+++ Source data +++
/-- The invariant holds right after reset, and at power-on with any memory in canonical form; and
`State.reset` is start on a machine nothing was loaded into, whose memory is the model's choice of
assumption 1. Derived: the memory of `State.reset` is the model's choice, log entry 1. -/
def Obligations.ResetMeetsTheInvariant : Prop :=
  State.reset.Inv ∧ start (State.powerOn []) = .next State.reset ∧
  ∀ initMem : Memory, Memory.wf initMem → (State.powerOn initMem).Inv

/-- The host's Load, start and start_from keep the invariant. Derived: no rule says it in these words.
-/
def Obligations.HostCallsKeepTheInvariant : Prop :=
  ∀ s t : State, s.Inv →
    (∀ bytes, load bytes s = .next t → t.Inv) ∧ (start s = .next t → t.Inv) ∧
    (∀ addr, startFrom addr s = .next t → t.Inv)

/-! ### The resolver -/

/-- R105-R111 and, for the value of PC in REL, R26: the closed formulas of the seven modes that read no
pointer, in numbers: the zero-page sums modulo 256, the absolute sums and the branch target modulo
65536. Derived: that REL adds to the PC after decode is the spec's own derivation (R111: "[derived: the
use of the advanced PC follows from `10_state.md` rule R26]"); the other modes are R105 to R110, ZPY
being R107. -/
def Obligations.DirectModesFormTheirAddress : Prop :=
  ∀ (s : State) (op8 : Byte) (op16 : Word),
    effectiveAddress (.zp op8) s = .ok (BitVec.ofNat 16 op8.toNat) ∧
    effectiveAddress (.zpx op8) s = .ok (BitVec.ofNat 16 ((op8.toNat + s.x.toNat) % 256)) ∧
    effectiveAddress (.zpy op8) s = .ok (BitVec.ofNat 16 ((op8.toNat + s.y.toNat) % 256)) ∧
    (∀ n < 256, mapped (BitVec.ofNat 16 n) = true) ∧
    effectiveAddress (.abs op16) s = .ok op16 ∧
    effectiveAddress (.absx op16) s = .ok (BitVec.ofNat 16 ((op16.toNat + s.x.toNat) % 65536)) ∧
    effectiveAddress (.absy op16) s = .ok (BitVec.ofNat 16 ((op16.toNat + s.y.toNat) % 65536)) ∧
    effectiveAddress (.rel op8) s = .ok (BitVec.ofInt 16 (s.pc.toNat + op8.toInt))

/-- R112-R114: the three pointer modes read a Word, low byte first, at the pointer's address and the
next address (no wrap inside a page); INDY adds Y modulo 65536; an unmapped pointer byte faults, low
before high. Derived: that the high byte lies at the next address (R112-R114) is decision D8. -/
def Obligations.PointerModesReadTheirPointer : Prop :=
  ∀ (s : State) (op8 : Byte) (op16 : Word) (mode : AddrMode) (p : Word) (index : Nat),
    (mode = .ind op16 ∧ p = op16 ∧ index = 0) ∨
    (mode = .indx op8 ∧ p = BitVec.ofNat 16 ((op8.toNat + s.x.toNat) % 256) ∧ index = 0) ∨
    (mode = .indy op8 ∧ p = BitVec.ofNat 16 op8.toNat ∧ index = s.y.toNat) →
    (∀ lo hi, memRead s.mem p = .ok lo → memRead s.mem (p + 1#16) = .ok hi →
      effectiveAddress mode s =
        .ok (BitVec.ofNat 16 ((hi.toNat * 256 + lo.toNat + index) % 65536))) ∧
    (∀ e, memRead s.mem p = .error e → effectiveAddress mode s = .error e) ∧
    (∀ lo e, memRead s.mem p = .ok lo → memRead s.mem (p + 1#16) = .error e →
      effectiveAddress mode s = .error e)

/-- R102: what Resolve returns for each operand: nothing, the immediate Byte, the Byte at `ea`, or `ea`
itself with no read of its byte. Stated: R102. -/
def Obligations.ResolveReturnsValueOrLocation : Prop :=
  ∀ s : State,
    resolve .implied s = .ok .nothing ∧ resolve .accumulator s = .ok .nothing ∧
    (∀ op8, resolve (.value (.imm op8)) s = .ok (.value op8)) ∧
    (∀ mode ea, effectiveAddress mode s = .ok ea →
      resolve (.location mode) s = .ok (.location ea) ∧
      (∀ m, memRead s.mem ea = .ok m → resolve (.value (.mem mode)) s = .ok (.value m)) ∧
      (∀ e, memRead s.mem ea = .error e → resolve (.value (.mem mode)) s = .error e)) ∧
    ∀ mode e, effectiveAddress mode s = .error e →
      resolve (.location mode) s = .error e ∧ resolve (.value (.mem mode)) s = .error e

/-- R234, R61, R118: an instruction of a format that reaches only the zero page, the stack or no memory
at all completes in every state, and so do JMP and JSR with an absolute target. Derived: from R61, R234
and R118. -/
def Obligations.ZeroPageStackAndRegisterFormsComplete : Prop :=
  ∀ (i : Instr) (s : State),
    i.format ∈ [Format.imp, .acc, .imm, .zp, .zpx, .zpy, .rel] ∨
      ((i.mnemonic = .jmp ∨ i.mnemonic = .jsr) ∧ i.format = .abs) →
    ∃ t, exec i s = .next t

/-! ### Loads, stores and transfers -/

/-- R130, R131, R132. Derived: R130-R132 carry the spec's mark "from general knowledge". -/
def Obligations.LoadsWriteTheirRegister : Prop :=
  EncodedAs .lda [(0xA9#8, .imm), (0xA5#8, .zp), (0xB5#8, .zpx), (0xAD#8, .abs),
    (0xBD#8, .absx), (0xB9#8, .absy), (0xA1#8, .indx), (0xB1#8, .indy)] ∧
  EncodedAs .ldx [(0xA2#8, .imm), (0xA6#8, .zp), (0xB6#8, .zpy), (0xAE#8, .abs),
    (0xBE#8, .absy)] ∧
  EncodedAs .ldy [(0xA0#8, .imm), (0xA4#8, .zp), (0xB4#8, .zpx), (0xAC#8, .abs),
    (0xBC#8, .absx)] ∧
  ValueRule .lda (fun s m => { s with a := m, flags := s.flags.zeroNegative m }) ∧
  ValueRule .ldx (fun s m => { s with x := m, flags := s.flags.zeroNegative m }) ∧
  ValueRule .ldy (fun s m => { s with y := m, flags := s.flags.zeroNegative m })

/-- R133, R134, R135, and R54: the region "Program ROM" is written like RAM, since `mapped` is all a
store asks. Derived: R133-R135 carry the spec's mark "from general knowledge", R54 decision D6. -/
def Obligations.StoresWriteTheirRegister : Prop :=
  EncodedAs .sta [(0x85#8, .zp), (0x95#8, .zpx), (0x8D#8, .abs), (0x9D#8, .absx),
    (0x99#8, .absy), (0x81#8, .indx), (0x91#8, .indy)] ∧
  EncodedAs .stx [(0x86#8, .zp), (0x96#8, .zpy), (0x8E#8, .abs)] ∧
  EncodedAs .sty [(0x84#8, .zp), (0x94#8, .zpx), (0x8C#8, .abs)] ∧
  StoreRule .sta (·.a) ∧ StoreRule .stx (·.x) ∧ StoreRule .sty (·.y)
+++
+++ Source data +++
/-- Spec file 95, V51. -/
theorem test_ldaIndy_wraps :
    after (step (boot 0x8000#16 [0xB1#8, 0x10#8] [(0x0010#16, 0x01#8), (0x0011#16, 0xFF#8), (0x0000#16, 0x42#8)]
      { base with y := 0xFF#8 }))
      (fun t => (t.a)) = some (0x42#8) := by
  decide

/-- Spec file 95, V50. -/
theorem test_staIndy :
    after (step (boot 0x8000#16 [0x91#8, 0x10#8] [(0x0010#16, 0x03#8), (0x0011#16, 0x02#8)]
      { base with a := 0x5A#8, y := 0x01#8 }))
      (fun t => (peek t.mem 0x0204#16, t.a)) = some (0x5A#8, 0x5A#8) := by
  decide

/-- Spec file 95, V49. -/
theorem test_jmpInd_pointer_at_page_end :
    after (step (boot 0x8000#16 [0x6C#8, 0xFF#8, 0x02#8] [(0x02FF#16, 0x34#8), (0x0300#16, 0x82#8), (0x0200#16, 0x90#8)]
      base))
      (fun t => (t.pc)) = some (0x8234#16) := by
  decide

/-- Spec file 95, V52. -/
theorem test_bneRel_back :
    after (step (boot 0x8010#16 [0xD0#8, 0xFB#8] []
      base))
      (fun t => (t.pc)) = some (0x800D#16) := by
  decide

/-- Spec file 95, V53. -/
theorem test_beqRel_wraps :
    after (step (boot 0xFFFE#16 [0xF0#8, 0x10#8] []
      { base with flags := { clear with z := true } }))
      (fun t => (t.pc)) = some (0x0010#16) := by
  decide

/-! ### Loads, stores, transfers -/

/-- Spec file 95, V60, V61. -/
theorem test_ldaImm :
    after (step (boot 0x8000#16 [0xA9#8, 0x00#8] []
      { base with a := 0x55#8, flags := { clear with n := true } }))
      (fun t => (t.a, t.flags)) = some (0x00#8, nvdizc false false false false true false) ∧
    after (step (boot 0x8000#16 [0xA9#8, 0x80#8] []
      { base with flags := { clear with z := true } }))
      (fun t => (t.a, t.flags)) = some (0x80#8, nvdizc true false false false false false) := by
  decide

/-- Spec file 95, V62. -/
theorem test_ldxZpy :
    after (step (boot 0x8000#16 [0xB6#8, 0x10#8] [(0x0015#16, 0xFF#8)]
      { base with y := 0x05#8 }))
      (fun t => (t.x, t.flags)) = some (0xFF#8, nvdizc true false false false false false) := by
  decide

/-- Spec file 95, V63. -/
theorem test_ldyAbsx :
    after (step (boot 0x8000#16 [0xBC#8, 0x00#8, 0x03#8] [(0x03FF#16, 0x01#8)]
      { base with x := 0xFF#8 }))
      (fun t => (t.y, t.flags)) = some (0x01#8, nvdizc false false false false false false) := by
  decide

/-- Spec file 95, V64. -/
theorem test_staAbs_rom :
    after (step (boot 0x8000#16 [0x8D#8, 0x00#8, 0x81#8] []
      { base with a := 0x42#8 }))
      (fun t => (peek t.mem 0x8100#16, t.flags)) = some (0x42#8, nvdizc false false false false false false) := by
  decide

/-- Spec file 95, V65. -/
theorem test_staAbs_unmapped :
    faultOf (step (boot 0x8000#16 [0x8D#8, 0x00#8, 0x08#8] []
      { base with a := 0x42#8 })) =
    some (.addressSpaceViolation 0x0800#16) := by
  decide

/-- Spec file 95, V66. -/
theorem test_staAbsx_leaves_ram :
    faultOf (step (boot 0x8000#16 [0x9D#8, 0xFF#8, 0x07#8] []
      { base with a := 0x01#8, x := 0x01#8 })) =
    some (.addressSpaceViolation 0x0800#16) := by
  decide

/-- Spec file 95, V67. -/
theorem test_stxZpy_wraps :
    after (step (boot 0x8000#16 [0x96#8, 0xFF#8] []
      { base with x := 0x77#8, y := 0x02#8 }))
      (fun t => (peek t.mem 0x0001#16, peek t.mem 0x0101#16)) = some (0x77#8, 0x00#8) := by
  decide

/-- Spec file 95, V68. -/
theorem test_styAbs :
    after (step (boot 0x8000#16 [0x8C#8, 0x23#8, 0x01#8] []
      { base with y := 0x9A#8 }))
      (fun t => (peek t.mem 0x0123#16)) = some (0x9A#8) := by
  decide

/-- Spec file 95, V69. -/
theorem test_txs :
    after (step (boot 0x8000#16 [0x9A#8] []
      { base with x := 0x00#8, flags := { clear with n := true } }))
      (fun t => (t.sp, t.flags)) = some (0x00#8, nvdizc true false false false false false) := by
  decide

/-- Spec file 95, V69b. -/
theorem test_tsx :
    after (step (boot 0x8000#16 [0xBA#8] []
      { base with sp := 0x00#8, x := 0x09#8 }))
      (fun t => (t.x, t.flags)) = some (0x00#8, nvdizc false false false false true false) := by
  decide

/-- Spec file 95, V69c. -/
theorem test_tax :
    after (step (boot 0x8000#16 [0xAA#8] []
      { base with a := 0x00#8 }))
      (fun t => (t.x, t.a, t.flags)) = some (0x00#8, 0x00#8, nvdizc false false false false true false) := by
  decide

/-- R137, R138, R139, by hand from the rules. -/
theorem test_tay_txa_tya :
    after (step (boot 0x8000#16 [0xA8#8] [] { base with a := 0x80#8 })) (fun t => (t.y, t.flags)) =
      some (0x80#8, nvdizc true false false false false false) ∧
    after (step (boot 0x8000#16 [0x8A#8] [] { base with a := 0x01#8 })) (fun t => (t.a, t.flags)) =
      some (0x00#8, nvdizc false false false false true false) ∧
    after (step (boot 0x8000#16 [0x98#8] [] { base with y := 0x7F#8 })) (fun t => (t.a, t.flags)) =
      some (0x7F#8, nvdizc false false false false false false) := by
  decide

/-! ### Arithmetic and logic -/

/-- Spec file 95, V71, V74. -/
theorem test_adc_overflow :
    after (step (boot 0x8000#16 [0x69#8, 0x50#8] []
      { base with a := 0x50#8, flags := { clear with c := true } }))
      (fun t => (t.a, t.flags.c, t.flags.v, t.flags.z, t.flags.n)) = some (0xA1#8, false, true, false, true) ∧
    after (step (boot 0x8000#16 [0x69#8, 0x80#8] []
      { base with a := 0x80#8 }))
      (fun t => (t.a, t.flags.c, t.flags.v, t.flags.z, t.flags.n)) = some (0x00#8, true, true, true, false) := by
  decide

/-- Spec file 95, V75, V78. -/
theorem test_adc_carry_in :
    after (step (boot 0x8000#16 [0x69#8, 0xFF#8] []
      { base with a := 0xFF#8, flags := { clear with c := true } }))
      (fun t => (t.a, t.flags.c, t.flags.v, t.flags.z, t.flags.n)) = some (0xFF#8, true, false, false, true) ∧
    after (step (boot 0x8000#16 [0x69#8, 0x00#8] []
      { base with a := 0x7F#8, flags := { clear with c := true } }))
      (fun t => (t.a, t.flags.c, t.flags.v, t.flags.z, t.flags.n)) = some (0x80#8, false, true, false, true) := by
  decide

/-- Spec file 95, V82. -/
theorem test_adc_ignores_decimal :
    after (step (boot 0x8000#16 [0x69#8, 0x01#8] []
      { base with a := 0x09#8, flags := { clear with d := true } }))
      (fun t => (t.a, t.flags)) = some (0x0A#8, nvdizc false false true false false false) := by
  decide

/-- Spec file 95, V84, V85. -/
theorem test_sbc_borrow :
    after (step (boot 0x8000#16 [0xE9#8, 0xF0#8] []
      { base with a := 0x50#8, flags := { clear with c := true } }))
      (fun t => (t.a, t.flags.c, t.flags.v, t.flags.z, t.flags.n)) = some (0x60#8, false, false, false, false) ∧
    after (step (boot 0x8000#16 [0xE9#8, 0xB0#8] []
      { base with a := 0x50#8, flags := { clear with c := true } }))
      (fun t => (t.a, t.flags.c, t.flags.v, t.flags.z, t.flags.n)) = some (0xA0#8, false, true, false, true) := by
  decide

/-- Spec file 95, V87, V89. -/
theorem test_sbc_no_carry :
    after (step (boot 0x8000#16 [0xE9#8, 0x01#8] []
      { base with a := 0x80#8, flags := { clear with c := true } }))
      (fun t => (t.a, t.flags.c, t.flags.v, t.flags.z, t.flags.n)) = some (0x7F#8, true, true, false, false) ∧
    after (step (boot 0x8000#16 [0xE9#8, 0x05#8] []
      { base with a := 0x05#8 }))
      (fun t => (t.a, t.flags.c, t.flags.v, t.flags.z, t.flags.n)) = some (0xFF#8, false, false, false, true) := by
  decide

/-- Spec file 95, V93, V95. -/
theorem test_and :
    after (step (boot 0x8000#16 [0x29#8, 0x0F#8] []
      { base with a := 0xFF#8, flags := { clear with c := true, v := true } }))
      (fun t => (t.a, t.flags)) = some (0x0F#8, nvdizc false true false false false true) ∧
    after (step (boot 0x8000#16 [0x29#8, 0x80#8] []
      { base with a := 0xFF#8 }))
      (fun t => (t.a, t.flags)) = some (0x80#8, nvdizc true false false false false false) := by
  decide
+++
+++ Source data +++
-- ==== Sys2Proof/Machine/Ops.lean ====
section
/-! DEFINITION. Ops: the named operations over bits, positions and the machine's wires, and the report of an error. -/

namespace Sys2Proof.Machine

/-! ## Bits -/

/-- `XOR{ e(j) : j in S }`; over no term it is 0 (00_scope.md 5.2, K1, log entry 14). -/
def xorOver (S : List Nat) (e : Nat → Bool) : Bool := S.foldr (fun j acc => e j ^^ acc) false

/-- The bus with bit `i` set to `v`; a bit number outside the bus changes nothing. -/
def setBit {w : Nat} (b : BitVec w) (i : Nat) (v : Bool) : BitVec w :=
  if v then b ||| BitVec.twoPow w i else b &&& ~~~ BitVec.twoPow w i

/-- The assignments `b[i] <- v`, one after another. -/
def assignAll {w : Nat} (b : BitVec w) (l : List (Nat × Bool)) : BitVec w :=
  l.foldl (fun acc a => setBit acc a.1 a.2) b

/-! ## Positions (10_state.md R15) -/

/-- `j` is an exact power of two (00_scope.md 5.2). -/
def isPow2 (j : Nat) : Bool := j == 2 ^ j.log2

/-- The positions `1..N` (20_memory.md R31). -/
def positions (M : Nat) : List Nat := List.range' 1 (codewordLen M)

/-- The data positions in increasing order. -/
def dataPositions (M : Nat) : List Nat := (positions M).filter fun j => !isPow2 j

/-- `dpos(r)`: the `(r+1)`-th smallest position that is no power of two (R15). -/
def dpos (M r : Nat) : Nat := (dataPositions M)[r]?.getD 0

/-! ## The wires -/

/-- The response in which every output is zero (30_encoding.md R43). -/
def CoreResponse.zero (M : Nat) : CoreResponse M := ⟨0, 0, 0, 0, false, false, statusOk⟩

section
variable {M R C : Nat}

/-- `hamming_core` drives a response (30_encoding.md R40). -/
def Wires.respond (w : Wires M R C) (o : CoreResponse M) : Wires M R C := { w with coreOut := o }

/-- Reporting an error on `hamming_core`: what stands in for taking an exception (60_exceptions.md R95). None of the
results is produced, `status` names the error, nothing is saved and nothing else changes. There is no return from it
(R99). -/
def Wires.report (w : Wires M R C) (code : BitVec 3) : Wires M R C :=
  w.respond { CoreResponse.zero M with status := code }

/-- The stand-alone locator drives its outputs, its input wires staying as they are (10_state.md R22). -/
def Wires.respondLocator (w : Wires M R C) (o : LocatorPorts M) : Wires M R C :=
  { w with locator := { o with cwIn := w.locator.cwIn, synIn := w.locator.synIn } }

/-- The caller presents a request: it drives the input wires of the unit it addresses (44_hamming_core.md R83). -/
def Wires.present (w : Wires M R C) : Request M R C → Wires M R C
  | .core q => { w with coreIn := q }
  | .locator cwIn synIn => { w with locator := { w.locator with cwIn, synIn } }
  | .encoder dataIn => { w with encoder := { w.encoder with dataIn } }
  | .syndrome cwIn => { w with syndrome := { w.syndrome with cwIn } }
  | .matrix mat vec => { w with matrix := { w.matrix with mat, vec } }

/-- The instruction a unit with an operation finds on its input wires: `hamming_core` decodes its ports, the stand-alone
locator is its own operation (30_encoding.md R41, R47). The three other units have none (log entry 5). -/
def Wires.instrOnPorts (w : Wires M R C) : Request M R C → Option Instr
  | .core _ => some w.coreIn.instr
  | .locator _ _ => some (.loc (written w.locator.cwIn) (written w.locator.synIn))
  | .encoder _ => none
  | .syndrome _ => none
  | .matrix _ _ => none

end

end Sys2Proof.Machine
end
+++
Where does the word "nothing" occur in the records? Return every line that holds it.

`State.reset` is start on a machine nothing was loaded into, whose memory is the model's choice of
/-- R102: what Resolve returns for each operand: nothing, the immediate Byte, the Byte at `ea`, or `ea`
    resolve .implied s = .ok .nothing ∧ resolve .accumulator s = .ok .nothing ∧
/-- The bus with bit `i` set to `v`; a bit number outside the bus changes nothing. -/
results is produced, `status` names the error, nothing is saved and nothing else changes. There is no return from it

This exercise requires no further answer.